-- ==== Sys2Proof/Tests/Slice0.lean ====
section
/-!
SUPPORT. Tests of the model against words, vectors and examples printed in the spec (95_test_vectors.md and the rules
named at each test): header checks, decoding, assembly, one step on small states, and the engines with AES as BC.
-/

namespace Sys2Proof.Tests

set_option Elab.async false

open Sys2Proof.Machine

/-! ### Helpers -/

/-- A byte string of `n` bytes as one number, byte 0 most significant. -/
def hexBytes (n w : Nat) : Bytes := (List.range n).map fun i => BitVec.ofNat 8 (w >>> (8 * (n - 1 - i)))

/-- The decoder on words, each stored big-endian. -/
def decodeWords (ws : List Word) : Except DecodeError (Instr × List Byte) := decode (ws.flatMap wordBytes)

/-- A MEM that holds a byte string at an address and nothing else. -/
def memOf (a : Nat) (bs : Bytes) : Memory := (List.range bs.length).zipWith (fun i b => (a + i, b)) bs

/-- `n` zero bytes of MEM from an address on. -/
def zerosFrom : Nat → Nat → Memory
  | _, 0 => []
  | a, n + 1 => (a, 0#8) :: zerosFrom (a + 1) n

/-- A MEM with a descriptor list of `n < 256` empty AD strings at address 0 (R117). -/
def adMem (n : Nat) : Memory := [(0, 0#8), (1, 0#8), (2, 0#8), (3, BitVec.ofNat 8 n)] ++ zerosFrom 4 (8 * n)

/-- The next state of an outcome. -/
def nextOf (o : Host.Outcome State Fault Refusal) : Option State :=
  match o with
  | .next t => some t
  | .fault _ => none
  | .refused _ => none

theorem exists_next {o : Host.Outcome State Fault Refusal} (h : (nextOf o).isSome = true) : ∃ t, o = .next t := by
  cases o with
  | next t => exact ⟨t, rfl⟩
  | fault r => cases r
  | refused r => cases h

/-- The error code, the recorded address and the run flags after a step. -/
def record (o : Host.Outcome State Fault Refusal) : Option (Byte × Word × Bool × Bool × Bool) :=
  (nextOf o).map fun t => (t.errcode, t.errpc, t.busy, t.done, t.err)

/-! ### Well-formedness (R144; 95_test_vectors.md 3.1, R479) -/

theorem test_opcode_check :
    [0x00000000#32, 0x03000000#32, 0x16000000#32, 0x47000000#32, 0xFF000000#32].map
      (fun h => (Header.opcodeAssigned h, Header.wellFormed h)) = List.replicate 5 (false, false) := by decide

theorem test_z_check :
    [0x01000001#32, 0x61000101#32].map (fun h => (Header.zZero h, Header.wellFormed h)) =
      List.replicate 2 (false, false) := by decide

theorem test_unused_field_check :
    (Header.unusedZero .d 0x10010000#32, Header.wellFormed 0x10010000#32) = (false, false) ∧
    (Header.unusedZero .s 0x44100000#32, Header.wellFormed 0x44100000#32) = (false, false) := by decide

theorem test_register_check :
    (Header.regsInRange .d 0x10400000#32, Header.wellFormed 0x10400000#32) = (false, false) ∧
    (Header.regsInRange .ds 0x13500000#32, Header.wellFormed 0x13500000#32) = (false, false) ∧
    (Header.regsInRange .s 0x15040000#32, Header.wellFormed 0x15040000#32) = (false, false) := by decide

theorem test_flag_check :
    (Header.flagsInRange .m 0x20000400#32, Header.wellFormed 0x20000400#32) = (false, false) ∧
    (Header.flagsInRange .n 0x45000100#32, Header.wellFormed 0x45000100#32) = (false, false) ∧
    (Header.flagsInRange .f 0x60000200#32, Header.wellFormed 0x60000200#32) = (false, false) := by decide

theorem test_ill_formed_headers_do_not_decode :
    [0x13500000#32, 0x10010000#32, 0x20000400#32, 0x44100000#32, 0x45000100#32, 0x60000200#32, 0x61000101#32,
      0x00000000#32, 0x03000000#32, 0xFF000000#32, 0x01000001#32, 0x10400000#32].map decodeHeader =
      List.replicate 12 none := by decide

* * *

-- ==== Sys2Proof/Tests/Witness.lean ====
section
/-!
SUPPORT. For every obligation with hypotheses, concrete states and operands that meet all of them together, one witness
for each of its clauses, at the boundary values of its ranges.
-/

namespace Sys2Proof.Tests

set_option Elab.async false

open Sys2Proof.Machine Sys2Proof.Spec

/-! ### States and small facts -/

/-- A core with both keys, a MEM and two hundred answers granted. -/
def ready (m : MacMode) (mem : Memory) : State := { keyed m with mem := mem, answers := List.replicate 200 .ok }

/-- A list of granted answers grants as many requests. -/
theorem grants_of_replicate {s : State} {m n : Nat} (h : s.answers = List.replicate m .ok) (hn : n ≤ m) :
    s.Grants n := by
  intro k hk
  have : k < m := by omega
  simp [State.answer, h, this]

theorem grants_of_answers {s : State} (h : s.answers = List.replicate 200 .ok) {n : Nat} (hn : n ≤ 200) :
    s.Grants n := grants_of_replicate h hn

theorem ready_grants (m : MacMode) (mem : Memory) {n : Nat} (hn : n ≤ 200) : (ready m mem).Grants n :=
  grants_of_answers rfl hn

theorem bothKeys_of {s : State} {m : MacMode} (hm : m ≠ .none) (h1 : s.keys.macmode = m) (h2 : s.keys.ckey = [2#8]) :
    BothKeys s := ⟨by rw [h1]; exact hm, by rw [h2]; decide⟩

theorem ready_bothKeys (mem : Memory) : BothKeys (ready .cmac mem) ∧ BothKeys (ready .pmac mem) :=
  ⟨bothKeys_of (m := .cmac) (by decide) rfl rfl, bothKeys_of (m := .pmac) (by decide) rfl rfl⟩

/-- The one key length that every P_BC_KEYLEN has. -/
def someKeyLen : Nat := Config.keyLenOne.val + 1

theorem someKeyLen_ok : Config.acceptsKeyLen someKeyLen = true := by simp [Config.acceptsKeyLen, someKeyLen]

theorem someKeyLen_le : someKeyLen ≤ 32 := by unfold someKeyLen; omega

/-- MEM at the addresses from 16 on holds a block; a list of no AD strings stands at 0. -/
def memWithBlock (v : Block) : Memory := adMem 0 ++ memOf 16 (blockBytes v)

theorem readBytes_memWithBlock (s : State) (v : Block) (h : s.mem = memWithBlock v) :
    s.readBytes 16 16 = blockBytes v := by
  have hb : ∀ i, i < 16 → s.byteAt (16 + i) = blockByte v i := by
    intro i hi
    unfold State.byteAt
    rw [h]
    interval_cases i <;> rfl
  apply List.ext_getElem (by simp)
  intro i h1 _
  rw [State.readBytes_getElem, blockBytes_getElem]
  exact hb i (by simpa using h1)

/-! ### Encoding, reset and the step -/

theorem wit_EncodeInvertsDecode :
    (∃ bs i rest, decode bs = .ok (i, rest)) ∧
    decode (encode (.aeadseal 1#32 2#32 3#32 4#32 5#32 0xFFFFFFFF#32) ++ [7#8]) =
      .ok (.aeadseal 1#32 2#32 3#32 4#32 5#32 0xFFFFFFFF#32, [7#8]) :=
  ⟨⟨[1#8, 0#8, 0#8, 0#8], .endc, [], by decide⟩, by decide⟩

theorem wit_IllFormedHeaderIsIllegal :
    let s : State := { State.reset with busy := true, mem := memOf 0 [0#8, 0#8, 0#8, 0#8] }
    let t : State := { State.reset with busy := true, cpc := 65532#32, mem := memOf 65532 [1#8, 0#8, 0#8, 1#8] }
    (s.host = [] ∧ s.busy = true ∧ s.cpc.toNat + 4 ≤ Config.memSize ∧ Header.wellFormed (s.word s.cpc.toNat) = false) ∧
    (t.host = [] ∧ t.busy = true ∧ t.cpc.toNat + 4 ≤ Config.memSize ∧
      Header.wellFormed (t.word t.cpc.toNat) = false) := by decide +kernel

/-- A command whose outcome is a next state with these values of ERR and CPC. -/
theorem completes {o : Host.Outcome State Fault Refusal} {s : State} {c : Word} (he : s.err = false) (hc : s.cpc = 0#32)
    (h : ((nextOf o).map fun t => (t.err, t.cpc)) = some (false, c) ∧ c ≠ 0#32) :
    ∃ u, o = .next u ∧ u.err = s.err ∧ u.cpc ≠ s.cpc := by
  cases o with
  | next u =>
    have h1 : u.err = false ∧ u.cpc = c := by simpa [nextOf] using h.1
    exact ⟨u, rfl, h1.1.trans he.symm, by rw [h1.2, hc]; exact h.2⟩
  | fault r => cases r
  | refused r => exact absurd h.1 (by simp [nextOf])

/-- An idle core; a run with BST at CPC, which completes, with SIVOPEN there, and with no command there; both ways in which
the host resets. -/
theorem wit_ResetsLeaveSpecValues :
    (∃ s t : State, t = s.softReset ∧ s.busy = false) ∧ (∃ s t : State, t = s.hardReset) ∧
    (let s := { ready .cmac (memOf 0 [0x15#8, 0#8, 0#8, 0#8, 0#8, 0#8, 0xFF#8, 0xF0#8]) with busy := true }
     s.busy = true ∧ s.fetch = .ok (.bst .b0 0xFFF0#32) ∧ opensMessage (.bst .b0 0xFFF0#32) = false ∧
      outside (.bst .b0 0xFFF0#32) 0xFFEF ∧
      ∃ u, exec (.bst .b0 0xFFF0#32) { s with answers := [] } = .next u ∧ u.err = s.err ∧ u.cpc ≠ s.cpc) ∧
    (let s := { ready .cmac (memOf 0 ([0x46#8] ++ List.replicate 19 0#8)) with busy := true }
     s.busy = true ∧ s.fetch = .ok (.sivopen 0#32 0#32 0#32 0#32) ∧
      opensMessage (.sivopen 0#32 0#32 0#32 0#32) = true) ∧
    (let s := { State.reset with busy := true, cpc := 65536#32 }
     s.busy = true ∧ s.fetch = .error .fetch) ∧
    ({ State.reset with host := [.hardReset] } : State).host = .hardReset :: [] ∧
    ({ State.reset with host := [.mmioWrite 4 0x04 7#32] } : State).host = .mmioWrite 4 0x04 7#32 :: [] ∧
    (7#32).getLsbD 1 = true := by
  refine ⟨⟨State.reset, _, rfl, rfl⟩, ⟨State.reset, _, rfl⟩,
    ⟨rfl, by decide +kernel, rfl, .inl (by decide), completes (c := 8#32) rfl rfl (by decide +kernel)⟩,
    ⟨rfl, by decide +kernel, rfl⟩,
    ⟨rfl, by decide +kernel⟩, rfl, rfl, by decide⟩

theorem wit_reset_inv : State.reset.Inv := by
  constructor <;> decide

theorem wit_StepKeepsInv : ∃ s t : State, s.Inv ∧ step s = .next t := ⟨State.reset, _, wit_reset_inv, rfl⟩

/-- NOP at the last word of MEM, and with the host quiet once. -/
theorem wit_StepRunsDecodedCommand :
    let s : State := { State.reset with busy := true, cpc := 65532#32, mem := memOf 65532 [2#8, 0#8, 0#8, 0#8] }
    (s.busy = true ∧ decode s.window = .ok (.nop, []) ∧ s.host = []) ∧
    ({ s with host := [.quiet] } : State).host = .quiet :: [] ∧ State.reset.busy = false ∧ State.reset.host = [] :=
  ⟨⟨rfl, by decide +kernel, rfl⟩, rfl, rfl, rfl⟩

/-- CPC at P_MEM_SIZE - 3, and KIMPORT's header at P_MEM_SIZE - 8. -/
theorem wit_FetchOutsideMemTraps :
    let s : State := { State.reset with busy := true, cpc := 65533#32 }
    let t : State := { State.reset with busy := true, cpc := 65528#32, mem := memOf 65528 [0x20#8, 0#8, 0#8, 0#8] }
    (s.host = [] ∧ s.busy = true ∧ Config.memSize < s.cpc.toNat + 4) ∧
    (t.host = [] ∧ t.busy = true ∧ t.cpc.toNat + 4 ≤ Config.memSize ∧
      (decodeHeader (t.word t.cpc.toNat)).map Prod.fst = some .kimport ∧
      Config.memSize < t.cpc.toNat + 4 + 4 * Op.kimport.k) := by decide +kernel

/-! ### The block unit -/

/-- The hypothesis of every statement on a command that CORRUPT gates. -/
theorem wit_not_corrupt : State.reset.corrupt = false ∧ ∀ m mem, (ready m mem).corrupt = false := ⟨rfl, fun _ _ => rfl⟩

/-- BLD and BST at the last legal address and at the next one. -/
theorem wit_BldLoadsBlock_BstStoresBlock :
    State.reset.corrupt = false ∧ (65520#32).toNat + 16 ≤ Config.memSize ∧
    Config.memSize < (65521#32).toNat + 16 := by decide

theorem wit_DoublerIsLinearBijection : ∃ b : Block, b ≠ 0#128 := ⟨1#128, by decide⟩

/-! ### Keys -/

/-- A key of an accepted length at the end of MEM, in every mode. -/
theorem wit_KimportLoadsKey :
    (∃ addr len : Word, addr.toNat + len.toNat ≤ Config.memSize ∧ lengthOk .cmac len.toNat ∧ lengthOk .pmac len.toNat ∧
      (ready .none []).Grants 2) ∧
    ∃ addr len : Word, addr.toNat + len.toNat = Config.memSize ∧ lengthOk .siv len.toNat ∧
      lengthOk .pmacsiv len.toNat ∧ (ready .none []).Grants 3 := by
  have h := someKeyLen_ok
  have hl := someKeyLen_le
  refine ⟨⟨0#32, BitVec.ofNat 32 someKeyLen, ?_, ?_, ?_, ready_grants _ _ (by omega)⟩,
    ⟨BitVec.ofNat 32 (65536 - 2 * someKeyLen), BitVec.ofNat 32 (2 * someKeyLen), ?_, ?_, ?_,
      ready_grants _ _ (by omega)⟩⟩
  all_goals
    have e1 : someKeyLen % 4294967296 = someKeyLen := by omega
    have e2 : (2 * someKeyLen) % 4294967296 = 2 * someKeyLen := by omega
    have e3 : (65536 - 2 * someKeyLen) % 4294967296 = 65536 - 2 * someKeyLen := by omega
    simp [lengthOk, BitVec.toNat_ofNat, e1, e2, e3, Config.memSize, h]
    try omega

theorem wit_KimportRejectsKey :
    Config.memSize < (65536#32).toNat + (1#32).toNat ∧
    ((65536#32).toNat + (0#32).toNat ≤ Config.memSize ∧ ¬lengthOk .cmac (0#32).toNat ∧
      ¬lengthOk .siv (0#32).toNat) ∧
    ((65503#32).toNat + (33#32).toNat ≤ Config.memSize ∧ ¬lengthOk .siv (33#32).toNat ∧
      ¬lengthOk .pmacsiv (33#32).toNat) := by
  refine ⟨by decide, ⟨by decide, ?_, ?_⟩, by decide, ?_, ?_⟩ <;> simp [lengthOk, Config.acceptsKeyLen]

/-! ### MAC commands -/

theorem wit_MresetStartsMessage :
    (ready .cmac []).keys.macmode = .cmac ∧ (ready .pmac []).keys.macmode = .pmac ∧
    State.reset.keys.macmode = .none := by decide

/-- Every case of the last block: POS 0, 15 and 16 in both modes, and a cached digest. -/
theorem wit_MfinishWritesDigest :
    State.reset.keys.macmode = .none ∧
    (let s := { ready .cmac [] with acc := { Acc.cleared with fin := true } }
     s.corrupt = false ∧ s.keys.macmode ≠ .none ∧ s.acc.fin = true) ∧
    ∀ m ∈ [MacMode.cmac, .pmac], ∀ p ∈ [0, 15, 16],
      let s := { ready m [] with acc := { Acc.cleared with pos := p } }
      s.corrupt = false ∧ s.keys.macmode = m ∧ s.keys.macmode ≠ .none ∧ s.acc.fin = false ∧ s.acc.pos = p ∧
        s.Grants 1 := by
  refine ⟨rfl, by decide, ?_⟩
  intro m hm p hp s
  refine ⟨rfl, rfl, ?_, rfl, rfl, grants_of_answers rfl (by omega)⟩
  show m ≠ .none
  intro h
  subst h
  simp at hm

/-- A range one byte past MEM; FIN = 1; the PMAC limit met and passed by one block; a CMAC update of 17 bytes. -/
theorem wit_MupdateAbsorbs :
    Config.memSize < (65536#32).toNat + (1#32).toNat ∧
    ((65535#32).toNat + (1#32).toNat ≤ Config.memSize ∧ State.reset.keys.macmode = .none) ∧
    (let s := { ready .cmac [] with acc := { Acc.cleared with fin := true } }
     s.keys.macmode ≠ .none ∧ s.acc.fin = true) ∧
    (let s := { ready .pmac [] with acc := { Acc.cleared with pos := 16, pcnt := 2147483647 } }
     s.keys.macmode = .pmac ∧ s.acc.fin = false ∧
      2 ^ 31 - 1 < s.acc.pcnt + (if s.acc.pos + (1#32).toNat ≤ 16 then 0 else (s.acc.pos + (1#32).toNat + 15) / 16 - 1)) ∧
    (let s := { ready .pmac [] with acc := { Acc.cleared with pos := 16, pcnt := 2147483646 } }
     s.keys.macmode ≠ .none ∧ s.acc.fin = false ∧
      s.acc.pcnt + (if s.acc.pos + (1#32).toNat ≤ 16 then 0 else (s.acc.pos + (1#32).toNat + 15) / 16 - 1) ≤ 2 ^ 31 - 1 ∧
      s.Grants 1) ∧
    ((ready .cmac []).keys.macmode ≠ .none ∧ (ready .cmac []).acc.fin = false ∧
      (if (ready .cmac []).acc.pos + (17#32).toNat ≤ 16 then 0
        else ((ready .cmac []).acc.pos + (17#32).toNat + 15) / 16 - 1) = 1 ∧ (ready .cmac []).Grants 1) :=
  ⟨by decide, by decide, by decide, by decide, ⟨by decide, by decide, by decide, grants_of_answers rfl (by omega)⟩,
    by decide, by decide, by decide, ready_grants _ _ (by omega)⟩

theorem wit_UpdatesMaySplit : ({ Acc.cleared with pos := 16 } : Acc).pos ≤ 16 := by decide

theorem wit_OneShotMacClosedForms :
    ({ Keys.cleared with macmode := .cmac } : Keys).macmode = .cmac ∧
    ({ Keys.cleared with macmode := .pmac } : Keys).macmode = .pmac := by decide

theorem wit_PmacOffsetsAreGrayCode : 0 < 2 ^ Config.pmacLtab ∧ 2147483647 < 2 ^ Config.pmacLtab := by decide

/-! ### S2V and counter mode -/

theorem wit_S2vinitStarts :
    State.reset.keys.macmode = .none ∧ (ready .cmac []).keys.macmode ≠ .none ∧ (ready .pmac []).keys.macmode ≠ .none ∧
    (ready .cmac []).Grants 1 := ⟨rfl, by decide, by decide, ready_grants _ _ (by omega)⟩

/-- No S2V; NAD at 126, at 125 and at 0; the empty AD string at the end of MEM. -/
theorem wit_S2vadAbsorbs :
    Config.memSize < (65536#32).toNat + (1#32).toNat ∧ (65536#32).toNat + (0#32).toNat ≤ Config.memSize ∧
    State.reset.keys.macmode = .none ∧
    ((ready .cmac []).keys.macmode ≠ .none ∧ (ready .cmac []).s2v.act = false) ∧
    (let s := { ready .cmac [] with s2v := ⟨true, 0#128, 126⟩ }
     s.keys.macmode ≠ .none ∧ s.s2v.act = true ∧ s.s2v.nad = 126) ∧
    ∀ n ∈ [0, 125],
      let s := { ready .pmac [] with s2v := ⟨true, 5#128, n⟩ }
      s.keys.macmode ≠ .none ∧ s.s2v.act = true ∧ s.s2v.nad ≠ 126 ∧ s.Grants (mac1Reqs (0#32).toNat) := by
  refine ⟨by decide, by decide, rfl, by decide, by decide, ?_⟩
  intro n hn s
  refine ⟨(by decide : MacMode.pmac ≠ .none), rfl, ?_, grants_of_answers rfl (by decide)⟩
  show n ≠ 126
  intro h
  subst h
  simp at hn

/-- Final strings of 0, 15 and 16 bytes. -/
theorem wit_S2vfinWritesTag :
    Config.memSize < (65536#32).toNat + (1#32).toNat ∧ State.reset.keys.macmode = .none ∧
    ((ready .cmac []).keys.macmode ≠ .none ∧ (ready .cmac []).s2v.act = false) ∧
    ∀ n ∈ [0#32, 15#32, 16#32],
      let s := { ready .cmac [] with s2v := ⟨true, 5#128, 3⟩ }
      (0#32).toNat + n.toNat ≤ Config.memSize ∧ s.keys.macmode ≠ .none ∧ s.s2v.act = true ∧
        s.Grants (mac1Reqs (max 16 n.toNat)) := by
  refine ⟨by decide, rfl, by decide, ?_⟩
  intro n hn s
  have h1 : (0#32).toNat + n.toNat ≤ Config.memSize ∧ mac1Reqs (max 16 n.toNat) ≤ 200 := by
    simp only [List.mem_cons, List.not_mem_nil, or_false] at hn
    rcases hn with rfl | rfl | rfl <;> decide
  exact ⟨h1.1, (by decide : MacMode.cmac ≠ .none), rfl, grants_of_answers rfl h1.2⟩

GOAL OF THE EXERCISE: Give only the number of lines in the data that hold the word "simpa".

ANSWER SECTION: 2